Trevor Page, Paul Smith, Keith Beven, Francesca Pianosi, Fanny Sarrazin, Suzanna Almeida, Liz Holcome, Jim Freer and Thorsten Wagener
- The CREDIBLE Uncertainty Estimation (CURE) Toolbox is an open source MATLAB™ toolbox for uncertainty estimation aimed at scientists and practitioners who are not necessarily experts in uncertainty estimation. The toolbox focusses on environmental simulation models and employs a range of different Monte Carlo methods for uncertainty estimation. The methods are demonstrated with a range of modelling applications within workflow scripts. The scripts provide examples of how to utilise the CURE toolbox functions to help users definine their own workflow. The toolbox implementation aims to increase the uptake of uncertainty estimation methods within a framework designed to be open and explicit as well as to represent best practice in applying the methods included. Best practice in the evaluation of modelling assumptions and choices is included by the incorporation of a condition tree that allows users to record modelling assumptions and choices made. The assumptions and choices can be captured via use of a GUI which are subsequently recorded as an audit trail log. CURE has been developed in parallel with the sensitivity analysis toobox SAFE.

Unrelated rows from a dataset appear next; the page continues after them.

-- ==== Sys2Proof/Syntax.lean ====
section
/-! DEFINITION. The instructions: one constructor per row of the opcode table (A-stream words, X vector-slot,
control and scalar-slot operations, Z-stream words, and the device events that have no word of their own).
Operand fields are kept as the encoding numbers them (Nat); the meaning sign-extends. -/

namespace Sys2Proof

/-- The guard of an X pair word (R49, R50): `ginv` and `gpred`. -/
structure XGuard where
  ginv : Nat
  gpred : Nat
  deriving DecidableEq, Repr

/-- No guard: `gpred` = 127 and `ginv` = 0 (R50). -/
def XGuard.none : XGuard := ⟨0, 127⟩

/-- A vector-slot operand: its kind (Table 2.7) and its six-bit field. -/
inductive VOp where
  | vec (n : Nat)
  | k (n : Nat)
  | const (n : Nat)
  | lit (n : Nat)
  deriving DecidableEq, Repr

/-- A request that arrives from a peer through a Sizal port (R369). -/
inductive PeerReq where
  /-- read `n` bytes -/
  | rd (n : Nat)
  /-- write the bytes -/
  | wr (data : List (BitVec 8))
  /-- an atomic of R253: operation code, 32-bit form, operand, compare value -/
  | amo (op w : Nat) (x e : BitVec 64)
  deriving DecidableEq, Repr
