/-- A flush that had to wait goes on before any later work of its stream (R270). -/
def resumeFlush (c : Nat) : M Unit := do
  let x := (← get).coreAt c
  if !x.inRegion ∧ x.held ≠ [] then flushRegion c

/-- The stash lines that hold a line of memory, but for line i of a core, leave their stashes (R199). -/
def State.leaveStashes (s : State) (core i ia : Nat) : State :=
  (s.stashed ia).foldl (fun s h =>
    if h.1 = core ∧ h.2.1 = i then s else s.updCore h.1 fun x => { x with stLine := x.stLine.set none h.2.1 none }) s

/-- Bytes that the guard of the slots has passed are written in a stash bank (R199): every other stash copy of the line goes; a dirty
one was served by the fetch. -/
def stashPut (q : Req) (w : StashWin) (va : Nat) (bs : List Byte) : M Unit := do
  let ia ← stashOpen q w va true
  let i := w.line va
  modify fun s => s.leaveStashes q.ag i ia
  modify fun s => s.updCore q.ag fun x => { x.putSpad (128 * i + va % 128) bs with
    stLine := x.stLine.set none i (some ⟨ia, true⟩) }
  modify fun s => { s.scUpdate q.ag (ia + va % 128) bs with polDisc := s.polDisc.set false (ia / 128) false }

/-- A store's part into a stash window (R199), granted before (R226): it performs when the bank is written, as one access or byte by
byte (R227, R263). -/
def stashStore (q : Req) (once : Bool) (w : StashWin) (va : Nat) (bs : List Byte) : M Unit := do
  let a := (← stashOpen q w va true) + va % 128
  let g ← slotGuard q a bs
  if once then stashPut q w va g.1
  else (List.range bs.length).forM fun i => do
    letPerform
    stashPut q w (va + i) [byteAt g.1 i]
  slotResponse q a g.2

/-- The intermediate address of a part of a store, in the stash, where the line comes to it, or outside (R199, R202). -/
def storePart (q : Req) (va n : Nat) : M Nat := do
  match ((← get).coreAt q.ag).stashWin? va with
  | some w => pure ((← stashFetch q w va) + va % 128)
  | none => translate q va n { w := true }

/-- mwrite of Table 9.1 for up to 128 bytes of the acting A-stream or sequencer, translated with `w` and granted first:
held inside a replayable region (R36), unless no room is left (R38). -/
def storeVa (q : Req) (va : Nat) (bs : List Byte) : M Unit := do
  let n := bs.length
  let ia ← translate q va n { w := true }
  if q.isCore ∧ ((← get).coreAt q.ag).inRegion then
    withVa va ia (walkAll q ia n .write)
    if ((← get).coreAt q.ag).heldRoom n then
      modify fun s => { s.updCore q.ag fun x => { x with held := x.held ++ [.store s.issued ia bs] } with issued := s.issued + 1 }
      return
    flushRegion q.ag
  else if q.isCore then resumeFlush q.ag
  let x := (← get).coreAt q.ag
  let once := decide (va % n = 0)
  let no := (← get).issued
  if !q.isCore || ((x.stashWin? va).isNone && (x.stashWin? (va + n - 1)).isNone) then
    storeGranted q no once (← grantAll q va ia n .write) bs
  else
    -- every part is translated and granted before any is written (R213, R227)
    (lineParts va n).forM fun p => do
      let ia ← storePart q p.1 p.2
      withVa p.1 ia (walkAll q ia p.2 .write)
    whole ((lineParts va n).forM fun p => do
      let ia ← storePart q p.1 p.2
      let _ ← grantAll q p.1 ia p.2 .write)
    (lineParts va n).forM fun p => do
      let part := (bs.drop (p.1 - va)).take p.2
      match ((← get).coreAt q.ag).stashWin? p.1 with
      | some w => stashStore q once w p.1 part
      | none =>
        let ia ← translate q p.1 p.2 { w := true }
        storeGranted q no once (← grantAll q p.1 ia p.2 .write) part

/-- new of R253 for op code o (Table 2.4) on w-bit values, with the expected value e of `cas`, and its events. -/
def amoNew (o w old x e : Nat) : Nat × Evs :=
  match o with
  | 0 => ((old + x) % 2 ^ w, {})
  | 1 => (old &&& x, {})
  | 2 => (old ||| x, {})
  | 3 => (old ^^^ x, {})
  | 4 => (if (BitVec.ofNat w x).toInt < (BitVec.ofNat w old).toInt then x else old, {})
  | 5 => (if (BitVec.ofNat w old).toInt < (BitVec.ofNat w x).toInt then x else old, {})
  | 6 => (min old x, {})
  | 7 => (max old x, {})
  | 8 => (x, {})
  | 9 => (if old = e then x else old, {})
  | 10 => let r := fAdd fp32 0 0 old x; (r.bits, r.evs)
  | 11 => (minMax fp32 true old x, {})
  | _ => (minMax fp32 false old x, {})

/-- The atomic crosses the limit of the peer window that holds it (R369). -/
def State.peerCrosses (s : State) (ctx ia n : Nat) : Bool :=
  match s.peerWin? ctx ia with
  | none => false
  | some m => decide (bf (s.sr ctx (401 + 4 * m)) 47 12 * 4096 < ia + n)

/-- An atomic at an intermediate address that has been translated (R253, R263, R279): the old value. -/
def atomicAt (q : Req) (va ia o w : Nat) (x e : Nat) : M (Nat × Evs) := do
  let n := w / 8
  if ia / 65536 ≠ (ia + n - 1) / 65536 ∨ (← get).peerCrosses q.ctx ia n then
    fail { code := 0x08, va := some va, ia := some ia }
  let ps ← grantAll q va ia n .write
  match ps with
  | (.peer m, _) :: _ =>
    -- carried whole, across 4 KiB too: the peer makes the new value, and answers the old one (R369)
    settleBefore q (decide ((← get).ordOf q.ctx (.peer m) = 0)) ia n
    modify fun s => { s.toPeer q m ia (.amo o w (BitVec.ofNat 64 x) (BitVec.ofNat 64 e)) with
      remote := s.remote ++ [⟨q.ag, true⟩], lastMem := s.dtime }
    let f ← takeFresh
    let old := (Config.freeWord f).toNat % 2 ^ w
    pure (old, (amoNew o w old x e).2)
  | _ =>
    let old := leNat (← readAll q ps)
    let r := amoNew o w old x e
    writeAll q ps (leBytes n r.1)
    pure (old, r.2)

/-- An atomic of the acting stream (R252, R253, R266): op code o, width w, order bits, scope. -/
def amoM (o w : Nat) (acq rel : Bool) (sc d a b : Nat) : M Unit := do
  let s ← get
  let q := s.req
  let va := (s.rdS a).toNat
  if va % 4 ≠ 0 then fail { code := 0x05, va := some (va % 2 ^ 56) }
  let ia ← translate q va (w / 8) { r := true, w := true }
  if ia / 65536 ≠ (ia + w / 8 - 1) / 65536 then fail { code := 0x08, va := some va, ia := some ia }
  match s.aCore? with
  | some c => irrevocable c
  | none => pure ()
  let o' := (← get).ordAt q.ctx ia
  if rel ∧ o' ≤ 1 then release q sc
  else if o' ≤ 1 ∧ (← get).marked q.ag then settleSR q.ag
  let s ← get
  let r ← atomicAt q va ia o w ((s.rdS b).toNat % 2 ^ w) ((s.rdS d).toNat % 2 ^ w)
  countM r.2
  modify fun s => s.wrS d (BitVec.ofNat 64 r.1)
  if acq ∧ o' ≤ 1 then acquire q sc

end Sys2Proof.Machine
end

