/-- HOST_WRITE (R368, R278). -/
def hostWriteM (f o : Nat) (bs : List Byte) : M Unit := do
  let s ← get
  if s.halted ∨ s.noFn f ∨ 2 ^ 36 < o + bs.length then return
  hostTouch
  outerWrite (s.hostReq f) (s.bar2 f o) bs

/-- The request of a host access that the function of a context makes for it (R362). -/
def State.hostReqFor (s : State) (ctx : Nat) : Req := { s.hostReq (s.fnOf ctx) with ctx := ctx, win := (s.ctxAt ctx).sr }

/-- FIN_WRITE (R350): the host posts frames of slot i of a context through the context's function, within its aperture (R362, R368). -/
def finWriteM (ctx i v : Nat) : M Unit := do
  let s ← get
  let va := bf (s.sr ctx 320) 55 7 * 128 + 128 * i + 64
  let lo := s.bar2 (s.fnOf ctx) 0
  if 63 < ctx ∨ va < lo ∨ lo + 2 ^ 36 < va + 4 then return
  hostTouch
  outerWrite (s.hostReqFor ctx) va (leBytes 4 v)

def execFinWrite (ctx i v : Nat) (s : State) : Out := runLive (finWriteM ctx i v) s

def execHostRead (fn off n : Nat) (s : State) : Out := runEvent (hostReadM fn off n) s
def execHostWrite (fn off : Nat) (data : List Byte) (s : State) : Out := runEvent (hostWriteM fn off data) s

/-- The request of a peer behind a port for a function (R369). -/
def State.peerReq (s : State) (port f : Nat) : Req :=
  { kind := 4, agent := port, ctx := f, ag := 2048 + port, win := (s.ctxAt f).sr }

/-- PEER_REQUEST (R369): accepted where `pcfg` of the function's context names the port; a violation otherwise. -/
def peerRequestM (port f va : Nat) (r : PeerReq) : M Unit := do
  let s ← get
  if s.halted ∨ 7 < port ∨ s.noFn f then return
  hostTouch
  let q := s.peerReq port f
  if !bit (s.sr f 389) port then
    let n ← takeFresh
    modify fun s => s.violate f 4 port (Config.freeWord n).toNat
  else
    match r with
    | .rd n => outerRead q va n
    | .wr bs => outerWrite q va bs
    | .amo o w x e =>
      let w := if w = 0 ∧ o < 10 then 64 else 32
      if 12 < o ∨ va % 4 ≠ 0 then return
      let ia ← outerXlate q va (w / 8) { r := true, w := true }
      let _ ← atomicAt q va ia o w (x.toNat % 2 ^ w) (e.toNat % 2 ^ w)

def execPeerRequest (port fn va : Nat) (req : PeerReq) (s : State) : Out := runEvent (peerRequestM port fn va req) s

/-- A management register is written (Tables 14.4 and 15.10). -/
def State.setMg (s : State) (off : Nat) (v : Word) : State := { s with mg := s.mg.set 0 off v }

/-- A write that breaks a check is ignored, and `mgerr` holds a nonzero code, which the spec leaves open (R370). -/
def mgReject : M Unit := do
  let f ← takeFresh
  modify fun s => s.setMg 0x1008 (BitVec.ofNat 64 (1 + Config.freeNat f % (2 ^ 32 - 1)))

/-- `ctxsel` (Table 14.4). -/
def State.ctxSel (s : State) : Nat := bf (s.mgr 0x1000) 5 0

/-- Valid frame-table entries that name a key slot (R365). -/
def State.keyUses (s : State) (k : Nat) : Nat := (s.pages.filter fun p => decide (p.2.key = k)).length

/-- KSLOT_LOAD (R365): the eight words of `kdata` become the slot's key pair, and are cleared. -/
def kslotLoadM (owner slot : Nat) : M Unit := do
  hostTouch
  let s ← get
  if 63 < slot ∨ 63 < owner ∨ s.keyUses slot ≠ 0 then mgReject
  else
    let ws := (List.range 8).map fun i => (s.mgr (0x1018 + 8 * i)).toNat
    let x : KSlot := { loaded := true, owner := owner, key := BitVec.ofNat 512 (packFields 64 ws) }
    set { s with
      kslots := s.kslots.set {} slot x
      mg := (List.range 8).foldl (fun m i => m.set 0 (0x1018 + 8 * i) 0) s.mg }

/-- KSLOT_UNLOAD (R365). -/
def kslotUnloadM (slot : Nat) : M Unit := do
  hostTouch
  let s ← get
  if 63 < slot ∨ s.keyUses slot ≠ 0 then mgReject
  else set { s with kslots := s.kslots.set {} slot {} }

def execKslotLoad (owner slot : Nat) (s : State) : Out := runEvent (kslotLoadM owner slot) s
def execKslotUnload (slot : Nat) (s : State) : Out := runEvent (kslotUnloadM slot) s

/-- LFPUSH (R370): the frame numbered `frame` joins the pool of `ctxsel` of its kind; a frame in quarantine is rejected (R223). -/
def lfpushM (frame kind : Nat) : M Unit := do
  hostTouch
  let s ← get
  let c := s.ctxAt s.ctxSel
  let l := c.lf.get [] (kind % 4)
  let k := kind % 4
  if 65535 ≤ l.length ∨ s.inQuarantine (poolTier k) (frame % 2 ^ 36 * 65536) (poolSize k) then mgReject
  else set (s.setCtx s.ctxSel { c with lf := c.lf.set [] (kind % 4) (l ++ [frame % 2 ^ 36 * 65536]) })

def execLfpush (frame kind : Nat) (s : State) : Out := runEvent (lfpushM frame kind) s

/-- LFREQ (R370, R214): a polder page of `ctxsel` gets a late frame. -/
def lfreqM (ia : Nat) : M Unit := do
  hostTouch
  let s ← get
  match s.entry? ia with
  | none => mgReject
  | some e =>
    if !e.v ∨ !e.isPolder ∨ e.ctx ≠ s.ctxSel ∨ (s.poolFor e false).isNone then mgReject
    else
      settlePage e ia
      match (← get).poolFor e false with
      | some p => lateFrame e ia p
      | none => pure ()

def execLfreq (ia : Nat) (s : State) : Out := runEvent (lfreqM ia) s

/-- The bits of a task-queue word that a write stores (Table 12.1). -/
def queueMask : Nat := 2 ^ 63 + (2 ^ 56 - 2 ^ 50) + (2 ^ 48 - 2 ^ 38)

/-- TASK_QUEUE_WORD_WRITE (R318). -/
def queueWordM (q : Nat) (w : Word) : M Unit := do
  hostTouch
  let s ← get
  let w := w &&& BitVec.ofNat 64 queueMask
  let die := q / 64
  let others := ((List.range 64).map fun i => if 64 * die + i = q then 0 else bf (s.mgr (0x1300 + 8 * (64 * die + i))) 47 41).sum
  if 255 < q ∨ 80 < others + bf w 47 41 ∨ (bf w 55 50 ≠ bf (s.queueWord q) 55 50 ∧ s.pendOf q ≠ 0) then mgReject
  else set (s.setMg (0x1300 + 8 * q) w)

def execTaskQueueWordWrite (q w : Nat) (s : State) : Out := runEvent (queueWordM q (BitVec.ofNat 64 w)) s

/-- MGERR_CLEAR (R370). -/
def mgerrClearM : M Unit := do
  hostTouch
  modify fun s => s.setMg 0x1008 0

def execMgerrClear (s : State) : Out := runEvent mgerrClearM s

/-- LOST_CLEAR (R367, Table 14.3): a write of BAR0, which only the physical function answers while the device is halted (R393). -/
def lostClearM (f : Nat) : M Unit := do
  if (← get).noFn f ∨ ((← get).halted ∧ f ≠ 0) then return
  hostTouch
  modify fun s => s.setFr f 0x68 0

def execLostClear (fn : Nat) (s : State) : Out := runEvent (lostClearM fn) s

/-- FUNCTION_LEVEL_RESET (R368, Table 15.11) of a virtual function: its context's queues are disabled, Table 14.3 is reset. -/
def flrM (f : Nat) : M Unit := do
  if f = 0 ∨ (← get).noFn f then return
  hostTouch
  modify fun s =>
    let s := (List.range 256).foldl (fun s q =>
      let w := s.mgr (0x1300 + 8 * q)
      if bf w 55 50 = f then s.setMg (0x1300 + 8 * q) (setBf w 63 63 0) else s) s
    s.setFn f { s.fnAt f with reg := [] }

def execFunctionLevelReset (fn : Nat) (s : State) : Out := runEvent (flrM fn) s

/-- LINK_INITIALISATION (R369): the port advertises ZEL and 256-byte flits. -/
def execLinkInitialisation (port : Nat) (s : State) : Out :=
  runEvent (modify fun s => { s with zel := s.zel.set false port true }) s

/-- Where a frame-table update goes (R206): a 2 MiB page's entry heads its group; so does the entry that governs the address now,
if it describes one; otherwise the address has its own. None where the level-1 entry is not valid. -/
def State.slotFor (s : State) (ia : Nat) (big : Bool) : Option Entry :=
  match s.entry? (ia / 2 ^ 21 * 2 ^ 21) with
  | none => none
  | some h => if big ∨ h.big then some h else s.entry? ia

/-- The device's own fields of an entry: heats and override; and of its second word (Table 8.3). -/
def keepDevice (e : Entry) (e0 e1 : Word) : Word × Word :=
  if e.v then
    (setBf (setBf e0 46 43 (bf e.e0 46 43)) 36 32 (bf e.e0 36 32), setBf e1 20 0 (bf e.e1 20 0))
  else (e0, e1)

/-- A new entry breaks a constraint of Table 8.3 or of R365, whether it is valid or not. -/
def State.entryBad (s : State) (e0 e1 : Word) : Bool :=
  let n : Entry := ⟨0, e0, e1⟩
  let k := s.kslots.get {} n.key
  decide (n.ord = 3) || (n.pol && decide (n.tier ≠ 3)) || (n.cc && !(n.big && decide (n.tier = 0) && n.pin)) ||
    decide (11 < n.ovr) || decide (bf e0 31 0 ≠ 0) || decide (bf e1 27 21 ≠ 0) || !k.loaded || decide (k.owner ≠ n.ctx)

/-- A change that R207 forbids on the entry of a polder page: it clears `pol`, changes `tier` or sets `frame`, and does so even
where it clears `v` as well. -/
def polderBad (e : Entry) (e0 e1 : Word) : Bool :=
  let n : Entry := ⟨0, e0, e1⟩
  e.v && e.isPolder && (!n.isPolder || decide (n.frame ≠ e.frame))

/-- A page's entry changes owner while it is a polder page: its blocks are its new context's. -/
def State.moveBlocks (s : State) (e : Entry) (ia ctx : Nat) : State :=
  let n := s.pageBlocks e ia
  let a := s.ctxAt e.ctx
  let s := s.setCtx e.ctx { a with blocks := a.blocks - n }
  let b := s.ctxAt ctx
  s.setCtx ctx { b with blocks := b.blocks + n }

/-- The change gives a page a frame that it did not have (R223). -/
def takesFrame (e n : Entry) : Bool :=
  n.v && decide (n.tier < 3) && !(e.v && decide (e.tier = n.tier) && decide (e.frame = n.frame) && e.big == n.big)

/-- FRAME_TABLE_UPDATE (R207): the host driver's change of the entry at an address. A released polder page loses its lines; a
frame that the page gives up goes to quarantine (R223), and the change waits while that queue is full. A frame in quarantine is
not taken. -/
def frameTableM (ia : Nat) (w0 w1 : Word) : M Unit := do
  hostTouch
  let s ← get
  match s.slotFor ia (bit w0 62) with
  | none => mgReject
  | some e =>
    let (e0, e1) := keepDevice e w0 w1
    let n : Entry := ⟨e.addr, e0, e1⟩
    if 2 ^ 48 ≤ ia ∨ s.entryBad e0 e1 ∨ polderBad e e0 e1 ∨ (takesFrame e n ∧ s.inQuarantine n.tier n.frame n.size) then mgReject
    else
      let frees := e.v && decide (e.tier < 3) && (!n.v || decide (n.tier ≠ e.tier) || decide (n.frame ≠ e.frame) || n.big != e.big)
      if frees ∧ 65536 ≤ s.quarLen e.tier then return
      settlePage e ia
      modify fun s =>
        let s := if e.v ∧ e.isPolder then
            if !n.v ∨ n.big != e.big then s.dropPolder e ia
            else if n.ctx ≠ e.ctx then s.moveBlocks e ia n.ctx else s
          else s
        let s := if frees then s.quarantine e else s
        s.putEntry ia e e0 e1

def execFrameTableUpdate (ia e0 e1 : Nat) (s : State) : Out :=
  runEvent (frameTableM ia (BitVec.ofNat 64 e0) (BitVec.ofNat 64 e1)) s

/-- Special registers 192 to 447 that the host may not write (Tables 8.5, 13.1, 14.2; R220, R223). -/
def hostReadOnly (n : Nat) : Bool :=
  !srDefined n || [193, 194, 198, 199, 323, 388, 393, 396, 397].contains n

/-- The host's write of `dike`: units under R210, and the quota, which may not fall below the units in use (R370). -/
def hostDike (ctx : Nat) (v : Word) : M Unit := do
  let s ← get
  let u := bf v 11 0
  let q := bf v 43 32
  if q < bf (s.sr ctx 192) 11 0 then return
  if s.dikeOk ctx u q then set (s.setSr ctx 192 (BitVec.ofNat 64 (q * 2 ^ 32 + u))) else mgReject

/-- The host's write of special register n of `ctxsel` (R370, Table 14.4). -/
def hostSr (ctx n : Nat) (v : Word) : M Unit := do
  let s ← get
  if hostReadOnly n then return
  else if n = 192 then hostDike ctx v
  else if (n = 385 ∧ bf v 23 0 < s.rowsHeld ctx) ∨ (n = 386 ∧ bf v 15 0 < s.slotsUsed ctx) then return
  else if 400 ≤ n ∧ n % 4 = 3 ∧ bf v 60 59 = 3 then mgReject
  else
    tryCatch (writeCtxReg { ctx := ctx } n v) fun e =>
      match e with
      | .fault _ => mgReject
      | e => throw e

/-- The bits of a function register that a write stores; none of a register that only the device writes (Table 14.3). -/
def fnMask (off : Nat) : Nat :=
  match off with
  | 0x00 => 2 ^ 64 - 1
  | 0x08 => 15
  | 0x20 => 2 ^ 64 - 1
  | 0x28 => 15
  | 0x30 => 65535
  | 0x40 => 2 ^ 64 - 1
  | 0x48 => 15
  | 0x50 => 65535
  | 0x60 => 2 ^ 56 - 1
  | _ => 0

/-- A write of a function register that stores its value (Table 14.3). -/
def fnWrite (f off : Nat) (v : Word) : M Unit := do
  if off = 0x10 then doorbellM f (bf v 15 0)
  else if off = 0x68 then lostClearM f
  else if fnMask off ≠ 0 then modify fun s => s.setFr f off (v &&& BitVec.ofNat 64 (fnMask off))

/-- The bits of a management or firmware register that a write stores as it is (Tables 14.4 and 15.10). -/
def mgMask (off : Nat) : Nat :=
  if off = 0x1000 then 63
  else if 0x1018 ≤ off ∧ off ≤ 0x1050 ∧ off % 8 = 0 then 2 ^ 64 - 1
  else if off = 0x1080 then 2 ^ 48 - 2 ^ 12
  else if off = 0x1090 then 2 ^ 32 - 1
  else if off = 0x1098 then 1
  else if 0x1B00 ≤ off ∧ off < 0x1B00 + 8 * 48 ∧ off % 8 = 0 then 2 ^ 20 - 1
  else if off = 0x3000 then 2 ^ 64 - 1
  else if off = 0x3008 then 2 ^ 32 - 1
  else 0

/-- The value breaks the check that the register's table names. -/
def mgBad (off : Nat) (v : Word) : Bool :=
  let x := v.toNat
  if 0x1B00 ≤ off ∧ off < 0x1B00 + 8 * 48 then decide (x < 10) || decide (1000000 < x)
  else if off = 0x3000 then decide (x % 4096 ≠ 0)
  else if off = 0x3008 then decide (x = 0) || decide (64 * 2 ^ 20 < x)
  else false

/-- A write of a management register of the physical function (R370, R392). -/
def mgWrite (off : Nat) (v : Word) : M Unit := do
  if off = 0x1008 then mgerrClearM
  else if off = 0x1010 then
    if bit v 63 then kslotLoadM (bf v 13 8) (bf v 5 0) else kslotUnloadM (bf v 5 0)
  else if off = 0x1088 then lfpushM (bf v 51 16) (bf v 1 0)
  else if off = 0x10A0 then lfreqM (bf v 47 16 * 65536)
  else if 0x1300 ≤ off ∧ off < 0x1300 + 8 * 256 ∧ off % 8 = 0 then queueWordM ((off - 0x1300) / 8) v
  else if 0x2000 + 8 * 192 ≤ off ∧ off < 0x2000 + 8 * 448 ∧ off % 8 = 0 then
    hostSr (← get).ctxSel ((off - 0x2000) / 8) v
  else if mgMask off ≠ 0 then
    if mgBad off v then mgReject
    else
      modify fun s =>
        let s := s.setMg off (v &&& BitVec.ofNat 64 (mgMask off))
        if off = 0x1098 ∧ !bit v 0 then { s with tsync := setBf s.tsync 62 62 0 } else s

/-- REGISTER_WRITE (R367, R370, R392): the host writes a BAR0 register of a function; the management registers are the physical
function's. A write of `fwctl` (0x3010) is FW_RELOAD. -/
def registerWriteM (f off : Nat) (v : Word) : M Unit := do
  if (← get).noFn f ∨ ((← get).halted ∧ f ≠ 0) then return
  hostTouch
  if off < 0x1000 then fnWrite f off v
  else if f = 0 then mgWrite off v

def execRegisterWrite (fn off v : Nat) (s : State) : Out := runEvent (registerWriteM fn off (BitVec.ofNat 64 v)) s

end Sys2Proof.Machine
end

- CURE provides a set of Workflow Scripts that run functions to perform uncertainty estimation for a variety of different applications. The toolbox was developed as part of the CREDIBLE (Consortium on Risk in the Environment: Diagnostics, Integration, Benchmarking, Learning, and Elicitation) project to improve the handling of uncertainty for scientists and stakeholders.
CURE includes several methods including:
- Forward Uncertainty Estimation
- Generalised Likelihood Uncertainty Estimation (GLUE)
- Bayesian Statistical Methods
- as well as multiple methods for sampling the parameter space.
CURE has been developed for the MATLAB™ programming environment
- The development of CURE was supported by the UK Natural Environment Research Council through the Consortium on Risk in the Environment: Diagnostics, Integration, Benchmarking, Learning and Elicitation (CREDIBLE) [NE/J017450/1].